Изменить стиль страницы

 — Это все пустяки: колдунья, предсказание, — проговорила царевна Елена. — А скажи мне, зачем ты всюду ходил с Леоном? Разве посещение колдуний и тайных свадеб приличествует твоему сану? Ты забываешь, Николай, что ты царевич и, может быть, скоро станешь управлять целой страной…

 — Ах, мама, — перебил ее Николай, — ведь эта странная женщина сказала и мне, что я царем никогда не буду: это она прочла на моей руке.

 — Замолчи, Николай, я больше не хочу слушать твою болтовню! Что скажу я дедушке Теймуразу, когда он спросит меня, как ты проводил здесь время?

 — Право, мама, лучше займись Леоном, выгороди его пред отцом. Но что это за шум в кунацкой? Мне кажется, это Леон пришел… Пойдем скорее туда!

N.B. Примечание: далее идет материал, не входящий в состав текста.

/-- The canonical form of byte memory: addresses strictly rising, no byte listed that an unlisted address reads as. -/
def Memory.wf (m : List Host.Cell) : Bool := sWf (fun _ => (0 : Byte)) m

/-- The canonical form of flash, whose unlisted bytes read as 0xFF. -/
def Memory.flashWf (m : List Host.Cell) : Bool := sWf (fun _ => (0xFF : Byte)) m

/-! ## Registers -/

/-- The value stored in the register at a control-space offset. -/
def Core.rd (c : Core) (off : Nat) : Word := sGet c.ctl off (resetWord off)

/-- Store a value in the register at an offset. -/
def Core.wr (c : Core) (off : Nat) (v : Word) : Core := { c with ctl := sPut c.ctl off v (resetWord off) }

/-- Bits [hi:lo] of the register at an offset. -/
def Core.fld (c : Core) (off hi lo : Nat) : Nat := getF (c.rd off) hi lo

/-- Bit `i` of the register at an offset. -/
def Core.bit (c : Core) (off i : Nat) : Bool := getF (c.rd off) i i == 1

/-- The core with bits [hi:lo] of a register set to a number. -/
def Core.setFld (c : Core) (off hi lo v : Nat) : Core := c.wr off (setF (c.rd off) hi lo v)

/-- The core with bit `i` of a register set to a truth value. -/
def Core.setBit (c : Core) (off i : Nat) (b : Bool) : Core := c.setFld off i i b.toNat

/-- A 64-bit counter raised by `n`, modulo 2^64 (R474). -/
def Core.bump (c : Core) (off n : Nat) : Core :=
  { c with ctl := if n = 0 then c.ctl else sPut c.ctl off (c.rd off + BitVec.ofNat 64 n) (resetWord off) }

/-- A counter in units of `unit` events, with its hidden remainder (R525). -/
def Core.bumpUnits (c : Core) (off n unit : Nat) : Core :=
  let r := sGet c.remd off 0 + n
  { (c.bump off (r / unit)) with remd := sPut c.remd off (r % unit) 0 }

/-- A 64-bit counter that saturates at all ones (ERRQ_LOST, R474). -/
def Core.bumpSat (c : Core) (off n : Nat) : Core :=
  c.wr off (BitVec.ofNat 64 (min ((c.rd off).toNat + n) (2 ^ 64 - 1)))

/-- A 16-bit saturating field of a register raised by one (R343, R474). -/
def Core.bumpFld16 (c : Core) (off lo : Nat) : Core :=
  c.setFld off (lo + 15) lo (min (c.fld off (lo + 15) lo + 1) 0xFFFF)

/-- The registers at the `n` offsets from `off`, 8 bytes apart, set to zero, with their remainders: what CNT_CLEAR does
to a block's counters (R139, R525). -/
def Core.clearRange (c : Core) (off : Nat) : Nat → Core
  | 0 => c
  | n + 1 =>
    let c1 := c.wr off 0
    Core.clearRange { c1 with remd := sPut c1.remd off 0 0 } (off + 8) n

/-- A CNT_CLEAR written to a block: ignored while a Doff freeze holds (R139, R476). -/
def Core.cntClear (c : Core) (off n : Nat) : Core :=
  if c.frozen.isSome then c else c.clearRange off n

/-! ## Periods -/

/-- Whether a period of `n` timebase ticks has passed since a timer last fired (R438). The first one after a reset is due at once, since
the spec fixes no phase (log entry 97). -/
def due (last : Option Nat) (n now : Nat) : Bool := last.all fun t => decide (t + n ≤ now)

/-- The tick at which a listed timer last fired. -/
def lastOf (l : List (Nat × Nat)) (k : Nat) : Option Nat := (l.find? fun p => p.1 == k).map (·.2)

/-- A listed timer fired. -/
def fired (l : List (Nat × Nat)) (k now : Nat) : List (Nat × Nat) := (l.filter fun p => p.1 != k) ++ [(k, now)]

/-! ## Free values -/

/-- The next value of the model's counter of free values, and the core with it used. -/
def Core.fresh (c : Core) : Nat × Core := (c.freeCtr, { c with freeCtr := c.freeCtr + 1 })

/-! ## The module's configuration as registers hold it -/

/-- Active tiles (MODULE_INFO.ACTIVE): 88 or 76 once stage B1 has read the fuses. -/
def Core.active (c : Core) : Nat := c.fld Reg.moduleInfo 15 8

/-- MODULE_NO.NUMBER (R76). -/
def Core.moduleNo (c : Core) : Nat := c.fld Reg.moduleNo 11 0

/-- MODULE_NO.SET (R77). -/
def Core.isSet (c : Core) : Bool := c.bit Reg.moduleNo 31

/-- Whether the Hatbox and journal reservation is in force (R323). -/
def Core.reserve (c : Core) : Bool := c.bit Reg.hbmStatus 1

/-- The HBM interleave granule in bytes (R55). -/
def Core.hbmGranule (c : Core) : Nat :=
  match c.fld Reg.hbmStatus 3 2 with
  | 0 => 256
  | 1 => 512
  | 2 => 1024
  | _ => 4096

/-- The DDR interleave granule in bytes (R55). -/
def Core.ddrGranule (c : Core) : Nat :=
  match c.fld Reg.ddrStatus 4 3 with
  | 0 => 256
  | 1 => 4096
  | _ => 65536

/-- The step number (BAND_STEP, R309). -/
def Core.step (c : Core) : Nat := c.fld Reg.bandStep 47 0

/-- The step is held by a detector (DET_STATUS.HELD). -/
def Core.held (c : Core) : Bool := c.bit Reg.detStatus 0

/-! ## The address map (R76 to R79) -/

/-- The region of a local address. -/
inductive Place where
  | hbm
  | sram (t : Nat)
  | ctl
  | ddr
  | unmapped
  deriving DecidableEq, Repr

/-- HBM job space (R78), which shrinks under the reservation. -/
def Core.hbmJob (c : Core) (a : Nat) : Bool := decide (a < 0x120_0000_0000) && !(c.reserve && decide (0x10E_0000_0000 ≤ a))

/-- The region that holds a local address (R78). HBM shrinks under the reservation, SRAM follows the active tiles and the
DDR tier its installed capacity. While PAD_HOLD holds a memory's pads, its addresses are refused (R455). -/
def Core.place (c : Core) (a : Nat) : Place :=
  if a < 0x120_0000_0000 then
    (if c.bit Reg.padHold 0 || (c.reserve && decide (0x10E_0000_0000 ≤ a)) then .unmapped else .hbm)
  else if a < 0x400_0000_0000 then .unmapped
  else if a < 0x7F0_0000_0000 then
    if (a - 0x400_0000_0000) / 0x80_0000 < c.active then .sram ((a - 0x400_0000_0000) / 0x80_0000) else .unmapped
  else if a < 0x7F0_1000_0000 then .ctl
  else if a < 0x800_0000_0000 then .unmapped
  else if c.bit Reg.padHold 1 then .unmapped
  else if a - 0x800_0000_0000 < c.fld Reg.ddrCapacity 43 0 then .ddr
  else .unmapped

/-- A local address that memory holds: HBM job space, tile SRAM or DDR. -/
def Core.isMem (c : Core) (a : Nat) : Bool :=
  match c.place a with
  | .hbm => true
  | .sram _ => true
  | .ddr => true
  | _ => false

/-- The module field and the local part of a global address. -/
def gaModule (a : Nat) : Nat := a / 2 ^ 44 % 4096

/-- See `gaModule`. -/
def gaLocal (a : Nat) : Nat := a % 2 ^ 44

/-- The global address of a local one. -/
def Core.global (c : Core) (a : Nat) : Nat := c.moduleNo * 2 ^ 44 + a % 2 ^ 44

/-- Whether a global address is local: MODULE_NO is set and its module field equals NUMBER (R76, R77). -/
def Core.isLocal (c : Core) (ga : Nat) : Bool := c.isSet && gaModule ga == c.moduleNo

/-- Whether a remote address can be reached at all: MODULE_NO is set (R77). -/
def Core.isRemote (c : Core) (ga : Nat) : Bool := c.isSet && gaModule ga != c.moduleNo

/-- Every byte of a local range lies in mapped memory outside control space. Regions are long and aligned, so a range
is checked at its ends and in the middle at every 8 MiB. -/
def Core.memRange (c : Core) (a n : Nat) : Bool :=
  n == 0 ||
  ((List.range ((a + n - 1) / 0x80_0000 - a / 0x80_0000 + 1)).all fun i =>
    let w := a / 0x80_0000 + i
    c.isMem (max a (w * 0x80_0000)) && c.isMem (min (a + n - 1) (w * 0x80_0000 + 0x7F_FFFF))) && decide (a + n ≤ 2 ^ 44)

/-- Whether a range of another module's local space lies in one region that R78 maps on some module, outside control space (R79). -/
def remoteMapped (a n : Nat) : Bool :=
  n == 0 || decide (a + n ≤ 0x120_0000_0000) || (decide (0x400_0000_0000 ≤ a) && decide (a + n ≤ 0x400_2C00_0000)) ||
  (decide (0x800_0000_0000 ≤ a) && decide (a + n ≤ 0x1000_0000_0000))

/-- A global range that a descriptor may name: on another module, or in mapped local memory outside control space
(R78, R79); before MODULE_NO is set every address is refused (R77). A range that would cross into another module's
field is refused. -/
def Core.okRange (c : Core) (ga n : Nat) : Bool :=
  decide (ga < 2 ^ 56) && (if c.isLocal ga then c.memRange (gaLocal ga) n
    else c.isRemote ga && remoteMapped (gaLocal ga) n)

/-- The HBM channel of a local HBM address (R317). -/
def Core.hbmChannel (c : Core) (a : Nat) : Nat :=
  let g := a / c.hbmGranule
  let n := if c.reserve then 360 else 384
  let j := (g + g / n) % n
  32 * (j % 12) + j / 12

/-- The DDR channel of a local DDR address (R318). -/
def Core.ddrChannel (c : Core) (a : Nat) : Nat :=
  let g := (a - 0x800_0000_0000) / c.ddrGranule
  (g + g / 16) % 16

/-- The offset of a local DDR address within its channel (R318). -/
def Core.ddrOffset (c : Core) (a : Nat) : Nat :=
  (a - 0x800_0000_0000) / c.ddrGranule / 16 * c.ddrGranule + (a - 0x800_0000_0000) % c.ddrGranule

/-- Where a local DDR address lies within its channel (R318, R343): DIMM in bit 0, rank in [2:1], bank group in [5:3], bank in [7:6],
row in [25:8], column in [36:26]. Consecutive 4 KiB pages of offset rotate across the DIMMs, then the ranks, then the bank groups, of
which DDR5 has eight. The order, and eight, are the model's (log entry 77). -/
def Core.ddrPlace (c : Core) (a : Nat) : Nat :=
  let p := c.ddrOffset a / 4096
  let nd := if c.bit Reg.ddrStatus 2 then 2 else 1
  let nr := max c.ddrRanks 1
  let q := p / nd / nr
  p % nd + p / nd % nr % 4 * 2 + q % 8 * 8 + Config.ddrPlace (q / 8) (c.ddrOffset a % 4096 / 64) % 2 ^ 31 * 64

/-! ## Reading memory -/

/-- Whether an address lies in a channel's stripe: the granules rotate over the places, one place further each round (R317, R318). -/
def Stripe.has (t : Stripe) (a : Nat) : Bool :=
  let g := (a - t.base) / t.gran
  decide (t.base ≤ a) && (g + g / t.n) % t.n == t.place

/-- Whether an undefined range covers an address. -/
def Undef.covers (u : Undef) (a : Nat) : Bool := decide (u.lo ≤ a) && decide (a < u.hi) && u.stripe.all fun t => t.has a

/-- The undefined range that covers an address. -/
def undefAt (l : List Undef) (a : Nat) : Option Undef := l.find? fun u => u.covers a

/-- One byte of local memory: what is listed, a free byte where the spec leaves the byte undefined, else zero. -/
def Core.rdByte (c : Core) (a : Nat) : Byte :=
  match undefAt c.undef a with
  | some u => Config.freeByte u.ctr a
  | none => sGet c.mem a 0

/-- `n` bytes of local memory from an address. -/
def Core.rdBytes (c : Core) (a n : Nat) : List Byte := (List.range n).map fun i => c.rdByte (a + i)

/-- The little-endian number in `n` bytes of local memory. -/
def Core.rdNat (c : Core) (a n : Nat) : Nat := leNat (c.rdBytes a n)

/-- Whether a line of local memory, by its number, meets an uncorrectable error when it is read (R320, R523). -/
def Core.isUe (c : Core) (line : Nat) : Bool :=
  c.ue.contains line ||
    (match undefAt c.undef (line * 64) with
    | some u => u.cold && Config.coldUe u.ctr line
    | none => false)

 Когда они вернулись в кунацкую, там был страшный переполох. Все повскакивали с тахт и, перебивая друг друга и жестикулируя, толпились вокруг кого–то.

 Елена Леонтьевна и царевич растолкали толпу и очутились лицом к лицу с Дубновым и Ольгою Пронскою. Последняя сидела неподвижная, бледная как изваяние, с устремленным вдаль, ничего не выражавшим взором. Дубнов же волновался, кричал, пускал в дело жесты и мимику, стараясь толково объяснить грузинам происшедшее. Однако грузины плохо понимали его возбужденную речь.

 Когда подошел царевич Николай, стрелец радостно вскрикнул и кинулся к нему:

 — Царевич, вызволи хоть ты, приюти сироту!

 — Что, что случилось? — спросил его юноша.

 — Беда! Вороги скрутили твоего князя и неведомо куда сволокли. Нападение сделали ночью, после того как молодые спрятались в домишке, который я указал им.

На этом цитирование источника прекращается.